For $a,b,c>0.$ Prove$:$ $$4\Big(\dfrac{1}{a^2}+\dfrac{1}{b^2}+\dfrac{1}{c^2} \Big)+\dfrac{81}{(a+b+c)^2}\geqslant{\dfrac {7(a+b+c)}{abc}}$$
My proof is using SOS$:$
$${c}^{2}{a}^{2} {b}^{2}\Big( \sum a\Big)^2 \sum a^2 \Big\{ 4\Big(\dfrac{1}{a^2}+\dfrac{1}{b^2}+\dfrac{1}{c^2} \Big)+\dfrac{81}{(a+b+c)^2}-{\dfrac {7(a+b+c)}{abc}} \Big\}$$
$$=\dfrac{1}{2} \sum {a}^{2}{b}^{2} \left( {a}^{2}+{b}^{2}-2\,{c}^{2} +5bc-10ab+5\, ac \right) ^{2} +\dfrac{1}{2} \prod (a-b)^2 \left( 7\sum a^2 +50\sum bc \right) \geqslant 0.$$
From this we see that the inequality is true for all $a,b,c \in \mathbb{R};ab+bc+ca\geqslant 0.$
But we also have this inequality for $a,b,c \in \mathbb{R}.$ Which verify by Maple.

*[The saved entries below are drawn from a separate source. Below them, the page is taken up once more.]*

/-- Settles O24: the fault places the segment where Allocate answers, in free space, loads it there and stamps it; the access then reads what was loaded. -/
theorem segmentFaultLoadsTheSegment : Obligations.SegmentFaultLoadsTheSegment := by
  intro s la len hinv hf hseg hp hread hv hsize hroom
  obtain ⟨hlt, hpop, -, hlen⟩ := id hread
  have hlimit := limit_ne_zero_of_readable hread
  have hpos := limit_pos hlimit
  have size := State.regionSize_of_not_pag hp (s.seg (selOf la).toNat)
  generalize hsel : (selOf la).toNat = sel at *
  obtain ⟨a, w, halloc, -, hplaced, hframe⟩ :=
    allocate_placedAt hinv.sound hlimit hv (by rw [size]; exact hsize)
  rw [size] at halloc
  have hre := allocate_rearranged hinv.sound hpos hsize halloc
  have carries := allocate_carriesRegions hinv.sound hp hsize halloc
  obtain ⟨-, moves, htrace, hmoves, -⟩ := allocate_moves halloc
  obtain ⟨hin, hapart⟩ := hplaced.free
  rw [size] at hin hapart
  have hbase := (toReg32_inside hinv.sound.params (hplaced.cfg ▸ hin)).2 hpos
  obtain ⟨q, hphase, hop⟩ := segmentPhase_of_load (s.lookingSeq la len) hp hv hpos hsize hroom
    (hinv.sound.disk sel hlt hpop) halloc hplaced hin
  have loads := loadsSegment_of_rearranged (i := sel) (a := a) q hre
  have op : (((({ w with seq := q }).loadedAt sel a).stampedAt sel)).seq.reqOp = 0 := hop
  generalize (({ w with seq := q }).loadedAt sel a).stampedAt sel = x at hphase loads op
  have hcfg : x.cfg = s.cfg := by rw [loads.frame]
  have base : (x.seg sel).base.toNat = a := by rw [loads.loaded]; exact hbase
  obtain ⟨r, haccess, hresult, hop'⟩ := readAccess_segment (s := x) (sel := sel)
    (off := offOf la) (len := len) (by rw [loads.frame]; exact hp) (by
      rw [base, hcfg]
      have := hplaced.cfg ▸ hin
      omega)
  rw [base] at hresult
  have answer := exec_read_completes hf hseg hread (hsel ▸ hphase) (hsel ▸ haccess)
  refine ⟨_, w, toReg32 a, moves, ⟨answer, rfl, rfl⟩, by rw [hbase]; exact halloc, htrace,
    loads.others, ?frame, loads.loaded, fun i hi => ?others, fun i hi hne hvi k hk => ?kept,
    ?trace, hmoves, fun k hk => ?inside, ?data⟩
  case frame =>
    rw [loads.frame]
    rfl
  case others =>
    obtain ⟨b, v, hseg, hvalid⟩ := hre.seg i
    exact ⟨b, v, (loads.others i hi).trans hseg, hvalid⟩
  case kept =>
    have hwi : x.seg i = w.seg i := loads.others i hne
    obtain ⟨-, -, hlim, -⟩ := hre.registration i
    have hvw : (w.seg i).valid = true := hwi ▸ hvi
    have hkw : k < (w.seg i).limit.toNat := hwi ▸ hk
    have away := hapart i (hplaced.cfg ▸ hi) hvw hpos
    rw [State.regionSize_of_not_pag (hplaced.mode ▸ hp)] at away
    have away' := away (Nat.zero_lt_of_lt hkw)
    change x.byte ((x.seg i).base.toNat + k) = _
    rw [hwi, loads.outside _ (by omega)]
    exact carries i hvw k (by rw [State.regionSize_of_not_pag hp, ← hlim]; exact hkw)
  case trace =>
    rw [← htrace]
    exact loads.trace
  case inside =>
    rw [hbase]
    exact loads.inside k hk
  case data =>
    rw [response_data_of_read rfl (hop'.trans op), State.respond_result, hresult]
    refine ⟨Memory.length_readRange _ _ _, fun k hk => ?_⟩
    rw [Memory.getElem?_readRange _ _ _ _ hk, Nat.add_assoc, Nat.add_assoc]
    exact congrArg some (loads.inside _ (by omega))

end
end Sys2Proof.Machine

namespace Sys2Proof.Machine

/-! ## The visits of a READ and the frames (R191 to R199) -/

section
variable {s t u : State} {la : LogicalAddr} {past visits : List PageVisit} {f g v w : Nat}

/-- A frame's last visit used that frame. -/
theorem lastVisit_frame {k : Nat} (h : lastVisit past f = some k) :
    ∃ r, past[k]? = some r ∧ r.frame = f := by
  have found := List.find?_some h
  simpa [Option.map_eq_some_iff] using found

/-- A frame is in use exactly where it holds some page. -/
theorem inUse_iff_heldBy : inUse s past f ↔ ∃ v, heldBy s past f v := by
  unfold inUse heldBy
  cases hl : lastVisit past f with
  | none => simp
  | some k =>
    obtain ⟨r, hr, -⟩ := lastVisit_frame hl
    simp [hr]

/-- A frame holds one page. -/
theorem heldBy_unique (h : heldBy s past f v) (h' : heldBy s past f w) : v = w := by
  unfold heldBy at h h'
  cases hl : lastVisit past f with
  | none =>
    rw [hl] at h h'
    exact h.2.symm.trans h'.2
  | some k =>
    rw [hl] at h h'
    exact Option.some.inj (h.symm.trans h')

theorem visitStamp_lt_iff (j k : Nat) : visitStamp s la j < visitStamp s la k ↔ j < k := by
  unfold visitStamp
  split <;> split <;> omega

/-- Visits that go as the rules say do so up to any place. -/
theorem visitFollows_of_append {rest : List PageVisit}
    (h : ∀ k r, (past ++ rest)[k]? = some r → visitFollows s la ((past ++ rest).take k) r) :
    ∀ k r, past[k]? = some r → visitFollows s la (past.take k) r := by
  intro k r hr
  obtain ⟨hk, -⟩ := List.getElem?_eq_some_iff.1 hr
  have := h k r (by rw [List.getElem?_append_left hk, hr])
  rwa [List.take_append_of_le_length hk.le] at this

/-- One more visit that goes as the rules say. -/
theorem visitFollows_append {r : PageVisit}
    (h : ∀ k r, past[k]? = some r → visitFollows s la (past.take k) r)
    (hr : visitFollows s la past r) :
    ∀ k r', (past ++ [r])[k]? = some r' → visitFollows s la ((past ++ [r]).take k) r' := by
  intro k r' hr'
  by_cases hk : k < past.length
  · rw [List.getElem?_append_left hk] at hr'
    rw [List.take_append_of_le_length hk.le]
    exact h k r' hr'
  · obtain ⟨hlt, -⟩ := List.getElem?_eq_some_iff.1 hr'
    rw [List.length_append, List.length_singleton] at hlt
    obtain rfl : k = past.length := by omega
    rw [List.getElem?_concat_length, Option.some.injEq] at hr'
    rw [List.take_left, ← hr']
    exact hr

/-! ### The least recently used frame (R195, R199) -/

/-- Frames whose last visits stand at place `m` or later are no more than the visits from there on: each visit used one frame. -/
theorem frames_le_visits {m n : Nat} (h : ∀ g < n, ∃ j, m ≤ j ∧ lastVisit past g = some j) :
    n ≤ past.length - m := by
  have into : Set.MapsTo (fun g => (lastVisit past g).getD 0) (Finset.range n)
      (Finset.Ico m past.length) := by
    intro g hg
    obtain ⟨j, hm, hj⟩ := h g (by simpa using hg)
    have := lastVisit_lt past g j hj
    simp [hj]
    omega
  have apart : Set.InjOn (fun g => (lastVisit past g).getD 0) (Finset.range n) := by
    intro g hg g' hg' heq
    obtain ⟨j, -, hj⟩ := h g (by simpa using hg)
    obtain ⟨j', -, hj'⟩ := h g' (by simpa using hg')
    obtain ⟨r, hr, rfl⟩ := lastVisit_frame hj
    obtain ⟨r', hr', rfl⟩ := lastVisit_frame hj'
    simp only [hj, hj', Option.getD_some] at heq
    rw [heq, hr'] at hr
    rw [Option.some.inj hr]
  simpa using Finset.card_le_card_of_injOn _ into apart

/-- A frame older than none of those used since place `m` was used since then too (R195, R199). -/
theorem lastVisit_of_stampAfter_le {j : Nat} (hs : s.Sound) (hg : g < s.cfg.numFrames)
    (hj : lastVisit past f = some j) (hle : stampAfter s la past f ≤ stampAfter s la past g) :
    ∃ k, j ≤ k ∧ lastVisit past g = some k := by
  unfold stampAfter at hle
  rw [hj] at hle
  cases hl : lastVisit past g with
  | none =>
    rw [hl] at hle
    have old : (s.frame g).ts.toNat ≤ s.clock.toNat := (hs.fields.2.2 g hg).2
    simp only [visitStamp] at hle
    omega
  | some k =>
    rw [hl] at hle
    exact ⟨k, not_lt.1 fun hlt => absurd ((visitStamp_lt_iff k j).2 hlt) (not_lt.2 hle), rfl⟩

/-- Of visits that go as the rules say, those from place `m` on leave their pages where they brought them, if they are no more than there are frames: a page fault evicts the least recently used page, and while one of theirs is that, they have used every frame (R195, R199). -/
theorem visits_held {m : Nat} (hs : s.Sound)
    (hfollows : ∀ k r, visits[k]? = some r → visitFollows s la (visits.take k) r)
    (hlen : visits.length ≤ m + s.cfg.numFrames) (k : Nat) (r : PageVisit) (hm : m ≤ k)
    (hr : visits[k]? = some r) :
    heldBy s visits r.frame r.page ∧ ∃ j, m ≤ j ∧ lastVisit visits r.frame = some j := by
  induction visits using List.reverseRecOn generalizing k r with
  | nil => nomatch hr
  | append_singleton past r' ih =>
    have hlast : visitFollows s la past r' := by
      have := hfollows past.length r' List.getElem?_concat_length
      rwa [List.take_left] at this
    rw [List.length_append, List.length_singleton] at hlen
    rw [heldBy_append, lastVisit_append]
    by_cases hk : k < past.length
    · rw [List.getElem?_append_left hk] at hr
      obtain ⟨hheld, j, hj, hjlast⟩ := ih (visitFollows_of_append hfollows) (by omega) k r hm hr
      by_cases hframe : r'.frame = r.frame
      · rw [if_pos hframe, if_pos hframe]
        refine ⟨?_, past.length, by omega, rfl⟩
        obtain ⟨-, hhit, hfault⟩ := hlast
        cases hr' : r'.fault with
        | false => exact heldBy_unique (hframe ▸ hhit hr') hheld
        | true =>
          exfalso
          obtain ⟨-, ⟨hfree, -⟩ | hold⟩ := hfault hr'
          · exact hfree (inUse_iff_heldBy.2 ⟨_, hframe ▸ hheld⟩)
          · have := frames_le_visits (m := m) (n := s.cfg.numFrames) (past := past) fun g hg => by
              obtain ⟨-, hle⟩ := hold g hg
              obtain ⟨k, hjk, hk⟩ := lastVisit_of_stampAfter_le (la := la) (f := r'.frame) hs hg
                (by rw [hframe]; exact hjlast) (by omega)
              exact ⟨k, by omega, hk⟩
            omega
      · rw [if_neg hframe, if_neg hframe]
        exact ⟨hheld, j, hj, hjlast⟩
    · obtain ⟨hlt, -⟩ := List.getElem?_eq_some_iff.1 hr
      rw [List.length_append, List.length_singleton] at hlt
      obtain rfl : k = past.length := by omega
      rw [List.getElem?_concat_length, Option.some.injEq] at hr
      rw [if_pos (by rw [hr]), if_pos (by rw [hr])]
      exact ⟨by rw [hr], _, hm, rfl⟩

end
end Sys2Proof.Machine

namespace Sys2Proof.Machine

section
variable {s t u : State} {la : LogicalAddr} {past : List PageVisit} {v f : Nat}

/-! ## One visit of a page (R191 to R199) -/

/-- State `u` is `t` after one call of `EnsurePage` for page `v`, which answered frame `f`: a hit, or a page fault (R191 to R199). -/
structure State.VisitsPage (t : State) (v f : Nat) (fault : Bool) (u : State) : Prop where
  cfg : u.cfg = t.cfg
  clock : u.clock.toNat = t.clock.toNat + 1
  trace : u.trace = t.trace ++ visitEvents t.cfg ⟨v, f, fault⟩
  frame : u.frame f = ⟨true, v, u.clock⟩
  frames : ∀ g, g ≠ f → u.frame g = t.frame g
  entry : (u.page v).resident = true ∧ (u.page v).frame = f
  pages : ∀ w, w ≠ v → (u.page w).resident = true → u.page w = t.page w
  kept : ∀ a, (fault = true → a / t.cfg.pageSize ≠ f) → u.byte a = t.byte a
  loaded : fault = true → ∀ k < t.cfg.pageSize, u.byte (f * t.cfg.pageSize + k) =
    Memory.read t.cfg.disk (v * t.cfg.pageSize + k)
  hit : fault = false → (t.page v).resident = true ∧ (t.page v).frame = f ∧
    (t.frame f).resident = true ∧ (t.frame f).owner = v
  miss : fault = true → (t.page v).resident = false ∧ t.prefersFrame f

/-- A hit is a visit of its page (R192, R199). -/
theorem visitsPage_of_hit (hroom : t.clock ≠ BitVec.allOnes 64) (hres : (t.page v).resident = true)
    (hframe : (t.page v).frame = f) (hheld : (t.frame f).resident = true)
    (howner : (t.frame f).owner = v) : t.VisitsPage v f false
      (({ t with clock := t.clock + 1 }).setFrame f { t.frame f with ts := t.clock + 1 }) where
  cfg := rfl
  clock := clock_succ t.clock hroom
  trace := (List.append_nil _).symm
  frame := by simp [hheld, howner]
  frames _ hg := State.setFrame_frame_other _ _ _ _ hg
  entry := ⟨hres, hframe⟩
  pages _ _ _ := rfl
  kept _ _ := rfl
  loaded := nofun
  hit _ := ⟨hres, hframe, hheld, howner⟩
  miss := nofun

/-- A page fault, stamped, is a visit of its page (R198, R199). -/
theorem visitsPage_of_loads (hroom : t.clock ≠ BitVec.allOnes 64) (hres : (t.page v).resident = false)
    (h : t.LoadsPage v f u) : t.VisitsPage v f true
      (({ u with clock := t.clock + 1 }).setFrame f { u.frame f with ts := t.clock + 1 }) where
  cfg := by rw [State.setFrame_cfg, h.frame]
  clock := clock_succ t.clock hroom
  trace := by rw [State.setFrame_trace, h.frame]
  frame := by simp [h.held]
  frames g hg := (State.setFrame_frame_other _ _ _ _ hg).trans (h.frames g hg)
  entry := h.entry
  pages := h.pages
  kept a ha := h.kept a (ha rfl)
  loaded _ := h.loaded
  hit := nofun
  miss _ := ⟨hres, h.chosen⟩

/-- Entering PAGE_FAULT is no part of what a visit does to tables and memory. -/
theorem State.LoadsPage.of_seq {q : Seq} (h : ({ t with seq := q }).LoadsPage v f u) :
    t.LoadsPage v f { u with seq := t.seq } := by
  refine ⟨h.chosen, ?_, h.entry, h.held, h.pages, h.frames, h.loaded, h.kept⟩
  rw [h.frame]

/-- `EnsurePage` that completes is a visit of its page, with a page fault exactly where the page is not resident (R191). -/
theorem ensurePage_visitsPage {visit : Bool} (h : ensurePage visit v t = .ok f u) :
    t.VisitsPage v f (!(t.page v).resident) u := by
  obtain ⟨x, rfl, hroom, ⟨hres, hf, hheld, howner, rfl⟩ | ⟨hres, hloads⟩⟩ :=
    ensurePage_hit_or_loads h
  · rw [hres]
    exact visitsPage_of_hit hroom hres hf.symm hheld howner
  · rw [hres]
    have loads : ∃ q, ({ t with seq := q }).LoadsPage v f x := by
      cases visit with
      | true => exact ⟨(t.enter .pageFault).seq, hloads⟩
      | false => exact ⟨t.seq, hloads⟩
    obtain ⟨q, hq⟩ := loads
    have visited := visitsPage_of_loads hroom hres hq.of_seq
    exact { visited with }

/-! ## The states a READ's visits lead through -/

/-- The byte that a READ gets from address `a` after the visits `past` from state `s` on: the backing store's where a visit loaded its page, else the one its page's frame held before (R130, R198). -/
def State.sourceByte (s : State) (past : List PageVisit) (a : Nat) : Byte :=
  if ∃ r ∈ past, r.page = a / s.cfg.pageSize ∧ r.fault = true then Memory.read s.cfg.disk a
  else s.residentByte a

theorem State.sourceByte_nil (s : State) (a : Nat) : s.sourceByte [] a = s.residentByte a :=
  if_neg nofun

/-- Visits that load no page of `a` change nothing about its byte. -/
theorem State.sourceByte_append {rest : List PageVisit} {a : Nat}
    (h : ∀ r ∈ rest, r.page = a / s.cfg.pageSize → r.fault = false) :
    s.sourceByte (past ++ rest) a = s.sourceByte past a := by
  have same : (∃ r ∈ past ++ rest, r.page = a / s.cfg.pageSize ∧ r.fault = true) ↔
      ∃ r ∈ past, r.page = a / s.cfg.pageSize ∧ r.fault = true := by
    constructor
    · rintro ⟨r, hr, hpage, hfault⟩
      obtain hr | hr := List.mem_append.1 hr
      · exact ⟨r, hr, hpage, hfault⟩
      · simp [h r hr hpage] at hfault
    · rintro ⟨r, hr, hrest⟩
      exact ⟨r, List.mem_append_left _ hr, hrest⟩
  unfold State.sourceByte
  simp only [same]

I try and I found a proof but I'm not sure$:$
If replace $(a,b,c)$ by $(-a,-b,-c)$ we get the same inequality.
So we may assume $a+b+c\geqslant 0$ (because if $a+b+c<0$ we can let $a=-x,b=-y,c=-z$ where $x+y+z \geqslant 0$ and the inequality is same!)

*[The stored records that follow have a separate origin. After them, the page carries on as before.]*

-- ==== Sys2Proof/Config.lean ====
section
/-! DEFINITION. The parameters of the block (spec/00_scope.md R8) with the number format `NUM` (R9), and the free
choices of spec/20_memory.md R67 and R68. They are one argument, `P : Params α`, of every operation and of the step,
over any carrier `α`. `Config.params`, a constant without a body, is the argument at which the host's `exec` and
`step` are taken: nothing in Lean can evaluate it. -/

namespace Sys2Proof

/-- The record `NUM` of R9 over a carrier `α`: its constants, its total functions and its decidable
comparisons. The rules assume of them only that a result depends on the operands alone. -/
structure NumFormat (α : Type) where
  /-- the constant `0` -/
  zero : α
  /-- the constant `1` -/
  one : α
  /-- the constant `2` -/
  two : α
  /-- the constant `0.5` -/
  half : α
  /-- the constant `HEADROOM`, 0.2 (R8) -/
  headroom : α
  /-- the constant `RES_MAX`, 0.99 (R8) -/
  resMax : α
  /-- the constant `PI` -/
  pi : α
  /-- the constant `TWO_PI` -/
  twoPi : α
  add : α → α → α
  sub : α → α → α
  mul : α → α → α
  div : α → α → α
  neg : α → α
  abs : α → α
  sin : α → α
  /-- the fractional part -/
  frac : α → α
  lt : α → α → Bool
  le : α → α → Bool
  gt : α → α → Bool
  ge : α → α → Bool
  eq : α → α → Bool
deriving Inhabited

/-- The parameters of the block that are OPEN (R8), and the free choices. A machine takes them as one argument. -/
structure Params (α : Type) where
  /-- `NUM` (R9) -/
  num : NumFormat α
  /-- `ENV_EPS`, the smallest envelope time that is stored (R134) -/
  envEps : α
  /-- the constraint `ENV_EPS > 0` (R8) -/
  envEps_positive : num.gt envEps num.zero = true
  /-- the channels beyond the first: `SVF_NCH` is in {1, 2} (R8) -/
  svfExtraChannels : Fin 2
  /-- one less than `SCOPE_CAP`, which is positive (R8) -/
  scopeCapLessOne : Nat
  /-- The free choices of R67 (which publication an acquire load reads from) and R68 (which candidate a sample read
  returns): the `k`-th choice of a run is `draw k`, reduced modulo the number of candidates. A FREE VALUE (log entry 4). -/
  draw : Nat → Nat

/-- `SVF_NCH`, the number of channels of filter state (R8). -/
def Params.svfNch {α : Type} (P : Params α) : Nat := P.svfExtraChannels.val + 1

/-- `SCOPE_CAP`, the number of slots of the sample memory (R8). -/
def Params.scopeCap {α : Type} (P : Params α) : Nat := P.scopeCapLessOne + 1

/-- What is known of the number format at which the host's `exec` and `step` are taken, each one true of numbers
(DESIGN CHOICE, log entry 2): 0 is not above 0, and 1 and 2 are; half a turn from phase 0, as `OSC_NEXT` computes it for
a frequency of 1 and a sample rate of 2 (R114, R115), is not a whole turn or more. No operation and no step asks for
them: they are what lets a concrete state be shown in which a per-sample operation completes. -/
structure Params.Ordinary {α : Type} (P : Params α) : Prop where
  zero_not_positive : P.num.gt P.num.zero P.num.zero = false
  one_positive : P.num.gt P.num.one P.num.zero = true
  two_positive : P.num.gt P.num.two P.num.zero = true
  half_turn_below_turn :
    P.num.ge (P.num.add P.num.zero (P.num.div (P.num.mul P.num.twoPi P.num.one) P.num.two)) P.num.twoPi = false

/-- The carrier at which the host's `exec` and `step` are taken: a value is known by its code alone, since the spec
gives a value of `NUM` no representation in bits (R9, R88). DESIGN CHOICE (log entry 1): the codes are the natural
numbers, so that the state is plain data. -/
structure NumVal where
  code : Nat
deriving DecidableEq, Repr, Inhabited

/-- An unnamed member of a type that has one: nothing else can be proved of it. -/
opaque Config.pick (T : Type) [Inhabited T] : T

/-- One member of the type that `Config.chosen` is drawn from, so that it has one. Nothing rests on it. -/
def Config.someMember : { P : Params NumVal // P.Ordinary } :=
  let N : NumFormat NumVal := { (default : NumFormat NumVal) with
    zero := ⟨0⟩, one := ⟨1⟩, two := ⟨2⟩, twoPi := ⟨1⟩, add := fun _ _ => ⟨0⟩
    gt := fun a b => decide (b.code < a.code), ge := fun a b => decide (b.code ≤ a.code) }
  ⟨{ num := N, envEps := ⟨1⟩, envEps_positive := by decide, svfExtraChannels := 0, scopeCapLessOne := 0,
     draw := fun k => k },
   { zero_not_positive := by decide, one_positive := by decide, two_positive := by decide,
     half_turn_below_turn := by decide }⟩

/-- The parameters of the host's machine, with what is known of them: OPEN (R8, R9; log entries 1, 2, 3). -/
def Config.chosen : { P : Params NumVal // P.Ordinary } := @Config.pick _ ⟨Config.someMember⟩

/-- The parameters of the host's machine. -/
def Config.params : Params NumVal := Config.chosen.val

/-- `NUM` of the host's machine (R9). -/
abbrev Config.num : NumFormat NumVal := Config.params.num

/-- `ENV_EPS` of the host's machine (R8). -/
abbrev Config.envEps : NumVal := Config.params.envEps

/-- `SVF_NCH` of the host's machine: 1 or 2 (R8; log entry 3). -/
abbrev Config.svfNch : Nat := Config.params.svfNch

/-- `SCOPE_CAP` of the host's machine: positive (R8; log entry 3). -/
abbrev Config.scopeCap : Nat := Config.params.scopeCap

/-- The free choices of the host's machine (R67, R68; log entry 4). -/
abbrev Config.draw : Nat → Nat := Config.params.draw

end Sys2Proof
end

Let $a+b+c=1,ab+bc+ca=\dfrac{1-t^2}{3} \quad (t\geqslant 0), r=abc.$ Need to prove$:$
$$f(r) =81\,{r}^{2}-15\,r+\dfrac{4}{9} \left( t-1 \right) ^{2} \left( t+1 \right) ^{2
}\geqslant 0.$$
It's easy to see, when $r$ increase then $f(r)$ decrease. Since $r\leqslant \dfrac{1}{27} \left( 2\,t+1 \right) \left( t-1\right) ^{2} \quad$(see here). We get$:$
$$f(r)\geqslant f\Big(\dfrac{1}{27} \left( 2\,t+1 \right) \left( t-1\right) ^{2}\Big)=\dfrac{1}{9} {t}^{2} \left( 2\,t-1 \right) ^{2} \left( t-1 \right) ^{2} \geqslant 0.$$
Done.
Could you check it for me? Who have a proof for $a,b,c \in \mathbb{R}$?
Best Answer
For $a,\,b,\,c$ are real numbers. We have $$(a+b+c)^2 =(|a+b+c|)^2 \leqslant (|a|+|b|+|c|)^2,$$ $$\frac{a+b+c}{abc}=\frac{1}{ab}+\frac{1}{bc}+\frac{1}{ca} \leqslant \left |\frac{1}{ab} \right |+\left |\frac{1}{bc} \right |+\left |\frac{1}{ca} \right |=\frac{|a|+|b|+|c|}{|a||b||c|}.$$ So, we need to prove $$4\left(\dfrac{1}{|a|^2}+\dfrac{1}{|b|^2}+\dfrac{1}{|c|^2} \right)+\dfrac{81}{(|a|+|b+|c|)^2} \geqslant \frac{7(|a|+|b|+|c|)}{|a||b||c|}.$$ Now, replace $(|a|,|b|,|c|) \to (a,b,c)$ then $a,b,c \geqslant 0.$ The inequality become $$4\left(\dfrac{1}{a^2}+\dfrac{1}{b^2}+\dfrac{1}{c^2}\right)+\dfrac{81}{(a+b+c)^2}\geqslant{\dfrac {7(a+b+c)}{abc}}.$$ This is the original inequality.